Since the start of the pandemic there has been a large increase in unemployment and a large fall in employment for young people aged 16-24.

Comparing the latest quarter, October-December, with the pre-pandemic quarter of January-March 2020:

  • Unemployment for young people has increased by 66,000, a 13% increase. The increase for men was 45,000, a 15% increase, while the increase for women was 12,000, an 10% increase.
  • The unemployment rate has increased to 14.2% from 12.1%.
  • The number of young people in employment has fallen by 284,000, a 7.5% fall. The fall for men has been larger, with employment levels falling by 9% for men and by 6% for women.
  • 189,000 more young people have become economically inactive.

The number of people aged 16-64 claiming unemployment related benefits has increased by 271,000 from January 2020 to January 2021, an increase of 120%. This was driven by increases from March to May when the number of claimants more than doubled. Since May the youth claimant count has fallen slightly. Some of the increase since March will be due to employed people who have become eligible for Universal Credit as part of the government response.
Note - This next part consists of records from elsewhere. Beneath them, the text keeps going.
-- ==== Sys2Proof/Syntax.lean ====
section
/-! DEFINITION. The commands the block takes: one constructor per row of the spec's table of operations and events,
with the operands the rule of that row speaks of. What the outside world, an analogue stage or an arithmetic that the spec does
not fix bit by bit delivers to a step comes with the step as an operand (log entry 2). -/

namespace Sys2Proof

/-- A master of the dictionary (R55, Table 2.8). -/
inductive Master where
  | host
  | eth (n : Fin 8)
  | can
deriving DecidableEq, Repr

/-- The master ID of Table 2.8. -/
def Master.id : Master → Nat
  | .host => 0x01
  | .eth n => 0x10 + n.val
  | .can => 0x20

/-- Where a UDP datagram came from and arrived (R45): the addresses, of IPv4 or IPv6, and the ports. -/
structure AdpPeer where
  /-- IPv6 -/
  v6 : Bool := false
  /-- the master's address -/
  remote : Nat := 0
  /-- the master's port -/
  remotePort : BitVec 16 := 0
  /-- the device's address -/
  local_ : Nat := 0
  /-- the device's port: 47120 -/
  localPort : BitVec 16 := 47120
deriving DecidableEq, Repr

/-- An ADP message as received: the fields of Table 2.5 (RESPONSE and reserved flag bits in `flags`), the payload and the
authentication tag. `port` is 0 or 1 for ETH0 or ETH1 and 2 for CAN FD. -/
structure AdpMsg where
  /-- where it arrived -/
  port : Fin 3
  /-- VERSION -/
  version : Byte
  /-- FLAGS -/
  flags : BitVec 16
  /-- SESSION -/
  session : Byte
  /-- KEY_ID -/
  keyId : Byte
  /-- PAYLOAD_LEN -/
  payloadLen : BitVec 16
  /-- SEQ -/
  seq : BitVec 32
  /-- TXN -/
  txn : BitVec 32
  /-- the payload bytes -/
  payload : List Byte
  /-- the tag -/
  tag : List Byte
  /-- addresses and ports of the datagram, on Ethernet -/
  peer : AdpPeer := {}
deriving DecidableEq, Repr

/-- What a calibration run measured of the sub-converter under test (Table 4.6): offset in 1/65,536 code, gain error in
ppm, skew in fs, bandwidth as ppm of the median, noise as ppm of the median. -/
structure CalMeas where
  /-- offset correction, 1/65,536 code -/
  offset : Int
  /-- gain correction, ppm of nominal -/
  gain : Int
  /-- skew trim, fs -/
  skew : Int
  /-- −3 dB bandwidth, ppm off the median -/
  bandwidth : Int
  /-- noise, ppm of the median -/
  noise : Nat
deriving DecidableEq, Repr

/-- What a trigger unit is shown when its source is judged (Table 7.1). Masks, regions, results, lacing lines, flag lines and the
outputs of slices are read from the machine. -/
structure TrigObs where
  /-- index of the sample of a source 1 or 2 -/
  index : Nat
  /-- samples n−2 to n+1 of a full-rate source -/
  samples : List Int
  /-- fF cycle after the last tick of fT in which a source 5, 6 or 9 is registered -/
  cycle : Fin 8
deriving DecidableEq, Repr

/-- A position of a bench (R195). -/
structure Pos where
  /-- bench -/
  bench : Fin 16
  /-- position -/
  pos : Fin 16
deriving DecidableEq, Repr

/-- The second operand of format R, and the value of EVT: a data register or IMM16 (Table 10.3). -/
inductive Op2 where
  | reg (t : Fin 8)
  | imm (v : BitVec 16)
deriving DecidableEq, Repr

/-- The count of REP: Dc or COUNT (R231). -/
inductive RepCount where
  | reg (c : Fin 8)
  | imm (v : BitVec 11)
deriving DecidableEq, Repr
As at 31 December, 785,000 jobs held by those aged 24 or under were on furlough, which was 19% of eligible jobs. Almost two million jobs held by young people, and almost half of eligible jobs, were furloughed at some point between March and the end of July.
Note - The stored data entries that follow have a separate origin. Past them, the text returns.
-- ==== Sys2Proof/Machine/Dict.lean ====
section
/-! DEFINITION. The object dictionary (spec 02_dictionary.md and the object table of every chapter): one row per line
of an object table, with its index and subindex ranges, type (Table 2.2), access class (Table 2.3), default, persistence flag,
value check and the bits that are not reserved (R10). The name before each group is the table it follows. -/

namespace Sys2Proof.Machine

/-- Object types in the order of Table 2.2; no object of this edition has type STR. -/
inductive Ty where
  | bool | u8 | u16 | u32 | u64 | i16 | i32 | i64 | f32 | f64 | t96 | str | domain
deriving DecidableEq, Repr

/-- Size in bytes of a value of the type (R31); 0 for the types without a fixed size. -/
def Ty.size : Ty → Nat
  | .bool => 1 | .u8 => 1 | .u16 => 2 | .u32 => 4 | .u64 => 8 | .i16 => 2 | .i32 => 4 | .i64 => 8
  | .f32 => 4 | .f64 => 8 | .t96 => 12 | .str => 0 | .domain => 0

/-- TYPECODE of an ADP READ reply: the types in table order from 1 (R46). -/
def Ty.code : Ty → Nat
  | .bool => 1 | .u8 => 2 | .u16 => 3 | .u32 => 4 | .u64 => 5 | .i16 => 6 | .i32 => 7 | .i64 => 8
  | .f32 => 9 | .f64 => 10 | .t96 => 11 | .str => 12 | .domain => 13

/-- Whether a BAR0 slot holds the object: every type but T96, STR and DOMAIN (R39). -/
def Ty.scalar : Ty → Bool
  | .t96 => false | .str => false | .domain => false | _ => true

/-- Access classes (Table 2.3). -/
inductive Cls where
  | ro | rw | wo | own | plan | live
deriving DecidableEq, Repr

/-- What the object's table states of its value: nothing beyond the type; a range of integers; a range of numbers, its
ends as patterns of the object's own type; above 0; above 0 up to a pattern; 0 or above; a multiple of `n` in a range; one of a
list; an upper 16-bit field that is not 0; four unit numbers, 0 to 15 or 0xFF; or the counts of a density region (Table 7.10). -/
inductive Chk where
  | any
  | rng (lo hi : Int)
  | frng (lo hi : Nat)
  | fpos
  | fposTo (hi : Nat)
  | zrng (lo hi : Nat)
  | fge0
  | mul (n lo hi : Nat)
  | one (vs : List Nat)
  | top16
  | units
  | region
deriving DecidableEq, Repr

/-- One line of an object table. Instance `i` lies at index `idx + ist * i`, instance `j` of it at subindex
`sub + sst * j`. -/
structure Row where
  /-- first index -/
  idx : Nat
  /-- first subindex -/
  sub : Nat
  /-- type -/
  ty : Ty
  /-- access class -/
  cls : Cls
  /-- index step per unit -/
  ist : Nat := 1
  /-- units -/
  icnt : Nat := 1
  /-- subindex step -/
  sst : Nat := 1
  /-- subindices -/
  scnt : Nat := 1
  /-- defaults: one for all, or one per instance, the last repeating -/
  dfl : List Nat := [0]
  /-- the defaults repeat over the index and not the subindex -/
  byIdx : Bool := false
  /-- persistence flag (R36) -/
  pers : Bool := false
  /-- value check -/
  chk : Chk := .any
  /-- bits that are not reserved (R10) -/
  mask : Nat := 2 ^ 96 - 1
  /-- defined for the PCI Express host alone (R33, R42, R56) -/
  host : Bool := false
deriving DecidableEq, Repr

/-- Index and subindex of an instance as one number, index × 256 + subindex. -/
def Row.key (r : Row) (i j : Nat) : Nat := (r.idx + r.ist * i) * 256 + (r.sub + r.sst * j)

/-- The default of an instance. -/
def Row.default (r : Row) (i j : Nat) : Nat :=
  if r.byIdx then r.dfl.getD (i % r.dfl.length) 0 else r.dfl.getD j (r.dfl.getLast?.getD 0)

/-- The instance of a row at an index and subindex. -/
def Row.inst (r : Row) (index subindex : Nat) : Option (Nat × Nat) :=
  if index < r.idx then none
  else if subindex < r.sub then none
  else
    let di := index - r.idx
    let dj := subindex - r.sub
    if di % r.ist = 0 then
      if dj % r.sst = 0 then
        if di / r.ist < r.icnt then
          if dj / r.sst < r.scnt then some (di / r.ist, dj / r.sst) else none
        else none
      else none
    else none

namespace O

/-! 00_scope.md R3, Table 0.3 -/

/-- ID_PART -/
def idPart : Row where
  idx := 0x100; sub := 0x1; ty := .u32; cls := .ro; dfl := [29718]
/-- ID_STEPPING -/
def idStepping : Row where
  idx := 0x100; sub := 0x2; ty := .u8; cls := .ro; dfl := [11]
/-- FW_VERSION -/
def fwVersion : Row where
  idx := 0x100; sub := 0x3; ty := .u32; cls := .ro; dfl := [0x30001]
/-! 22_startup.md R490, Table 22.4 -/

/-- BOOT_SEL: sampled; DESIGN CHOICE 0 -/
def bootSel : Row where
  idx := 0x100; sub := 0x10; ty := .u8; cls := .ro
/-- BOOT_SLOT -/
def bootSlot : Row where
  idx := 0x100; sub := 0x11; ty := .u8; cls := .ro
/-- BOOT_STATUS -/
def bootStatus : Row where
  idx := 0x100; sub := 0x12; ty := .u16; cls := .ro
/-- RESET_CAUSE -/
def resetCause : Row where
  idx := 0x100; sub := 0x13; ty := .u8; cls := .ro; dfl := [1]
/-- READY_STATE -/
def readyState : Row where
  idx := 0x100; sub := 0x14; ty := .u8; cls := .ro
/-- READY_MS -/
def readyMs : Row where
  idx := 0x100; sub := 0x15; ty := .u32; cls := .ro
/-- RESET_CMD -/
def resetCmd : Row where
  idx := 0x100; sub := 0x16; ty := .u32; cls := .wo
/-- SVN_MIN: fuses; DESIGN CHOICE 0 -/
def svnMin : Row where
  idx := 0x100; sub := 0x17; ty := .u16; cls := .ro
/-- RECOVERY_CMD -/
def recoveryCmd : Row where
  idx := 0x100; sub := 0x18; ty := .u8; cls := .wo
/-! 02_dictionary.md R56, Table 2.9 -/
More information can be found in the Library briefing Coronavirus: Impact on the labour market.

589,000 young people aged 16-24 were unemployed in October-December 2020, a decrease of 12,000 from the previous quarter and an increase of 109,000 from the year before. Recent levels of youth unemployment are at their highest since 2016, although by historical standards, unemployment levels for young people remain low.

The number of young people in employment fell slightly since the previous quarter and fell by 282,000 from the previous year to 3.51 million.

The number who are economically inactive (not in or looking for work) increased by 13,000 from the previous quarter and increased by 133,000 from the previous year to 2.75 million.

The unemployment rate (the proportion of the economically active population who are unemployed) for 16-24 year olds was 14.4% in October-December 2020. This is down from 14.6% in the previous quarter and from 11.3% a year before.